In fact it is claimed that Kouao viewed the child as a useful tool for claiming benefits.

The court was told that when Kouao left France for London in March of 1999 she was being pursued by the French authorities, after wrongly being paid 2,000 in child benefit.

Cigarette burns

Once in England they lived in a grim hostel at Harlesden, north-west London. Kouao got a job as a hospital cleaner, leaving Victoria with a childminder.

Kouao, 44. then met Manning, 28, when she got on the bus he was driving. He had never had a girlfriend. Within weeks of that meeting Kouao and Victoria moved in with him.

Victoria was first taken to hospital on 14 July 1999. Avril Cameron, the daughter of the childminder caring for the little girl whilst Kouao worked, was horrified to see cuts and bruises on Victoria's hands and legs, as well as what looked like cigarette burns.

The doctors who first saw her at the Central Middlesex Hospital were worried enough to alert police and social services.

Victoria was placed under a 72-hour protection order preventing a furious Kouao from removing her from the hospital.

But Dr Ruby Schwartz, the consultant paediatrician at the hospital, diagnosed the skin complaint scabies and Anna was allowed to return to the flat in Tottenham.

'Blinding incompetence'

Ten days later Victoria was taken to the North Middlesex hospital with severe scalding to her head. Kouao claimed the little girl had poured boiling water over herself to stop the itching caused by the scabies, but the hospital found no evidence of the disease.

Doctors and nurses were extremely concerned by injuries on Victoria's body, including marks that looked like they were made by a belt buckle.

Once again the system failed Victoria through what was described in court as the blinding incompetence of the people meant to protect her.

Kouao and the child were seen by a social worker from Haringey Council and a police child protection officer. They decided that the injuries were probably accidental and allowed Victoria to return home.

They should have visited the flat where Victoria was living before discharging her from hospital, but they were worried about catching scabies so put that off for nearly two weeks.

[Victoria] was used by another force, another demonic force

Pastor Pascal Orome
From then on, Kouao kept Victoria away from hospitals turning instead to churches. Kouao, claiming to be Victoria's mother, said the child had demons inside her which were making her incontinent.

One of the places she went was the Mission Ensemble de Christ in south London. Pastor Pascal Orome says they offered prayers for the child to cast out the devil.

Now he says he understands the role that Kouao was playing.

"[Victoria] was used by another force, another demonic force.
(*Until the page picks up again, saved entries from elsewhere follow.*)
-- ==== Sys2Proof/Machine/Flash.lean ====
section
/-! DEFINITION. The flash controller (chapter 15): commands and their judgement, rotating windows, moves, remaps, start-up,
corrected reads and bit lines. -/

namespace Sys2Proof.Machine

/-! ### Results (Table 15.8) -/

def frOK : Nat := 1
def frBUSY : Nat := 2
def frDENIED : Nat := 3
def frPROTECTED : Nat := 4
def frNOTBLANK : Nat := 5
def frSUPPLYLOW : Nat := 6
def frPROGFAIL : Nat := 7
def frERASEFAIL : Nat := 8
def frBADADDR : Nat := 9
def frBUSFAULT : Nat := 10
def frNOSPARE : Nat := 11
def frISOLATED : Nat := 12

/-! ### Windows (R309 to R312) -/

def Dev.setWin (d : Dev) (w : Nat) (x : Win) : Dev := { d with wins := sset Win.init d.wins w x }

/-- Full-view address of a physical index. -/
def winHome (w i : Nat) : Nat := winBase w + 4096 * i

/-- Physical indices of the pool: the sectors that back no slot and are not retired (R311). -/
def Win.pool (x : Win) (w : Nat) : List Nat :=
  (span 0 (winN w + 6)).filter (fun i => !x.retired.contains i && !x.subst.any (fun e => e.2 == i)
    && (decide (winN w < i) || x.subst.any (fun e => e.1 == i)))

def Win.gap (x : Win) (w : Nat) : Nat := winN w - x.back

/-- FLC_WINPOS and FLC_WINSTAT follow the window. -/
def Dev.winShow (d : Dev) (w : Nat) : Dev :=
  let x := d.winOf w
  let d := d.setReg (FLC_WINPOS w) (mkWord [(FLC_WINPOS_START, x.start), (FLC_WINPOS_GAP, x.gap w)])
  d.setReg (FLC_WINSTAT w) (mkWord [(FLC_WINSTAT_SUBST, x.subst.length), (FLC_WINSTAT_POOL, (x.pool w).length),
    (FLC_WINSTAT_RETIRED, x.retired.length), (FLC_WINSTAT_ECOUNT, x.ecount)])

/-- A state record of Table 15.5. -/
def winRecord (w kind seq a b : Nat) : List Byte :=
  let h : List Byte := [0x57, 0x4E] ++ leBytes 1 kind ++ leBytes 1 w ++ leBytes 4 seq ++ leBytes 2 a ++ leBytes 2 b
  h ++ leBytes 4 (crc32 h)

/-- Full-view address of state sector 0 or 1. -/
def winState (w i : Nat) : Nat := winHome w (winN w + 6 + i)

/-- A record appended to the state sector in use, which has room. -/
def Dev.winAppend (d : Dev) (w kind a b : Nat) : Dev :=
  let x := d.winOf w
  let d := d.progWord (winState w x.sect + 16 * x.next) (winRecord w kind (x.seq + 1) a b) true
  d.setWin w { x with seq := x.seq + 1, next := x.next + 1 }

/-- A record written (R312): a full sector is left for the other one, erased, with a snapshot of the window in it. -/
def Dev.winPut (d : Dev) (w kind a b : Nat) : Dev :=
  let x := d.winOf w
  let d := if x.next < 256 then d
    else
      let d := d.eraseSector (winState w (1 - x.sect))
      let d := d.setWin w { x with sect := 1 - x.sect, next := 0 }
      let d := d.winAppend w 1 x.start (x.gap w)
      let d := x.subst.foldl (fun d e => d.winAppend w 2 e.1 e.2) d
      let d := x.retired.foldl (fun d i => d.winAppend w 3 i 0) d
      x.copyback.foldl (fun d e => d.winAppend w 4 e.1 e.2) d
  d.winAppend w kind a b

/-- A substitution entry set; a slot in its home has none. -/
def Win.withSubst (x : Win) (slot i : Nat) : Win :=
  let l := x.subst.filter (fun e => e.1 != slot)
  { x with subst := if i = slot then l else l ++ [(slot, i)] }

/-- The sector a remap of a slot takes (R311): its home if that is in the pool, else the lowest pool sector; none where the pool
is empty or the table has no room for a new entry. -/
def Win.pick (x : Win) (w slot : Nat) : Option Nat :=
  let p := x.pool w
  if p.contains slot then some slot
  else if x.subst.length < 8 ∨ x.subst.any (fun e => e.1 == slot) then p.head? else none

/-- A slot now backed by sector `i`: table, substitution record and REMAP. -/
def Dev.winRemap (d : Dev) (w slot i : Nat) : Dev :=
  let d := d.setWin w ((d.winOf w).withSubst slot i)
  (d.winPut w 2 slot i).count (FLC_CNT 9)

/-- A slot's sector is erased; `ok` tells whether the erase verifies. A failed sector is retired and the slot remapped (R311); the
answer is false where nothing can replace it. -/
def Dev.slotErase (d : Dev) (w slot : Nat) (ok : Bool) : Bool × Dev :=
  let x := d.winOf w
  let i := x.idx slot
  let d := d.eraseSector (winHome w i)
  if ok then (true, d)
  else
    let d := d.count (FLC_CNT 7)
    match x.pick w slot with
    | none => (false, d)
    | some q =>
      let d := d.setWin w { x with retired := x.retired ++ [i] }
      let d := (d.winPut w 3 i 0).count (FLC_CNT 11)
      (true, d.winRemap w slot q)

/-- Bank of a window. -/
def winBank (w : Nat) : Nat := 2 + w

/-- A move starts: its bank is busy and ECOUNT restarts; with SLOW it waits (R310). -/
def Dev.moveStart (d : Dev) (w : Nat) : Dev :=
  if d.flag PWR_SUPPLY PWR_SUPPLY_SLOW then d.setWin w { d.winOf w with defer := true }
  else
    let d := d.setWin w { d.winOf w with defer := false }
    let a := FLC_STAT (winBank w)
    (d.put a FLC_STAT_MOVE 1).put a FLC_STAT_BUSY 1

/-- One more erase of a logical sector; the 64th is followed by a move (R310). -/
def Dev.winCount (d : Dev) (w : Nat) : Dev :=
  let x := d.winOf w
  if x.ecount + 1 < 64 then (d.setWin w { x with ecount := x.ecount + 1 }).winShow w
  else ((d.setWin w { x with ecount := 0 }).moveStart w).winShow w

/-- A logical sector erased (R310, R311). -/
def Dev.winErase (d : Dev) (w l : Nat) (ok : Bool) : Bool × Dev :=
  let r := d.slotErase w ((d.winOf w).slotOf w l) ok
  (r.1, r.2.winCount w)

/-- The move of R310; `ok` tells whether its erase verifies. -/
def Dev.winMove (d : Dev) (w : Nat) (ok : Bool) : Dev :=
  let x := d.winOf w
  let g := x.gap w
  let src := if 0 < g then g - 1 else winN w
  let d := d.copySector (winHome w (x.idx src)) (winHome w (x.idx g))
  let x := if 0 < g then { x with back := x.back + 1 } else { x with start := (x.start + 1) % winN w, back := 0 }
  let d := (d.setWin w x).winPut w 1 x.start (x.gap w)
  let d := (d.slotErase w src ok).2
  (d.count (FLC_CNT 8)).winShow w

/-- MOVE_END (R310). -/
def execMoveEnd (w : Fin 2) (ok : Bool) (s : State) : Host.Outcome State Fault Refusal :=
  s.run fun d =>
    let a := FLC_STAT (winBank w)
    if d.flag a FLC_STAT_MOVE then
      let d := d.winMove w ok
      ((d.put a FLC_STAT_MOVE 0).put a FLC_STAT_SUSP 0).bankShow (winBank w)
    else d

/-- DEFERRED_MOVE (R310): SLOW has cleared. -/
def execDeferredMove (w : Fin 2) (s : State) : Host.Outcome State Fault Refusal :=
  s.run fun d =>
    if (d.winOf w).defer && !d.flag PWR_SUPPLY PWR_SUPPLY_SLOW && !d.flag (FLC_STAT (winBank w)) FLC_STAT_BUSY then
      (d.moveStart w).winShow w
    else d

/-! ### Where a command acts (R304) -/

/-- The full-view address a command names, with the logical sector of a windowed region; none where no flash lies. -/
def Dev.flashName (d : Dev) (a : Nat) : Option (Nat × Option (Nat × Nat)) :=
  if a < 0x02000000 then if lowHole a then none else some (d.canon a, if a < 0x40000 then none else winLogical a)
  else if 0x08000000 ≤ a ∧ a < 0x0A000000 then some (a, none)
  else none

/-- A physical sector of a windowed region. -/
def windowed (b s : Nat) : Bool := (b = 2 && decide (160 ≤ s ∧ s ≤ 423)) || b = 3

/-- Core `c` may program or erase there (Table 15.2); a windowed region only through the low view. -/
def Dev.mayWrite (d : Dev) (c b s : Nat) (logical : Bool) : Bool :=
  if b ≤ 1 then c = 0 || c = 6
  else if b = 3 then false
  else if s ≤ 31 then c = 6
  else if s ≤ 159 then false
  else if s ≤ 423 then logical && (d.get FLC_CFG FLC_CFG_WRMASK).testBit c
  else true

/-- Full-view base of an image slot (0, 1) or of a boot twin (2, 3). -/
def imgBase (n : Nat) : Nat :=
  match n with
  | 0 => 0x08040000
  | 1 => 0x08840000
  | 2 => 0x08000000
  | _ => 0x08800000

/-- The same place in the low view, where an image runs. -/
def imgRun (n : Nat) : Nat := imgBase n - flashFull

/-- Image slot protection (R419): a state sector; the image sectors of the running slot, of one armed or awaiting confirmation, and
of one with an open transfer. -/
def Dev.imageKept (d : Dev) (b s : Nat) : Bool :=
  decide (b ≤ 1 ∧ 64 ≤ s) &&
    (s = 2047 || d.get SVC_IMG SVC_IMG_RUNNING == b || d.svc.armed == some b
      || (d.flag SVC_IMG SVC_IMG_CONFWAIT && d.get SVC_IMG SVC_IMG_RUNNING == b)
      || (match d.svc.xfer with | some x => x.slot == b | none => false))

/-- The active twin (R316). -/
def Dev.twinKept (d : Dev) (b s : Nat) : Bool := decide (s < 64) && d.get FLC_BOOT FLC_BOOT_ACTIVE == b && decide (b ≤ 1)

/-! ### The judgement of a command (R308) -/

/-- The bank takes no command: busy, or READY is 0 (R313). -/
def Dev.bankBusy (d : Dev) (b : Nat) : Bool := d.flag (FLC_STAT b) FLC_STAT_BUSY || !d.flag FLC_BOOT FLC_BOOT_READY

/-- Alignment, range and source of a command (check 3 of R308); `a` is the address written. -/
def Dev.flcArgsBad (d : Dev) (b op a : Nat) : Bool :=
  let arg := d.get (FLC_ARG b) FLC_ARG_ARG
  let src := (d.reg (FLC_BUF b)).toNat / 16 * 16
  match op with
  | 1 => a % 16 != 0
  | 2 => a % 16 != 0 || !decide (1 ≤ arg ∧ arg ≤ 256 ∧ a % 4096 + 16 * arg ≤ 4096 ∧ 0x20000000 ≤ src ∧ src + 16 * arg ≤ 0x21400000)
  | 4 => a % 16 != 0 || decide (2 < arg)
  | 7 => decide (575 < arg)
  | _ => false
It cannot be her but maybe the mother, who was using her... She doesn't behave like an eight-year-old, she behaves like a 40-year-old person."

The last church that Kouao went to was the Universal Church of the Kingdom of God in north London.

The child was so ill that the pastor who saw her insisted she should be taken to hospital. She died the next day - the day the church was planning to hold a service of deliverance for her, a service to cast out the devil.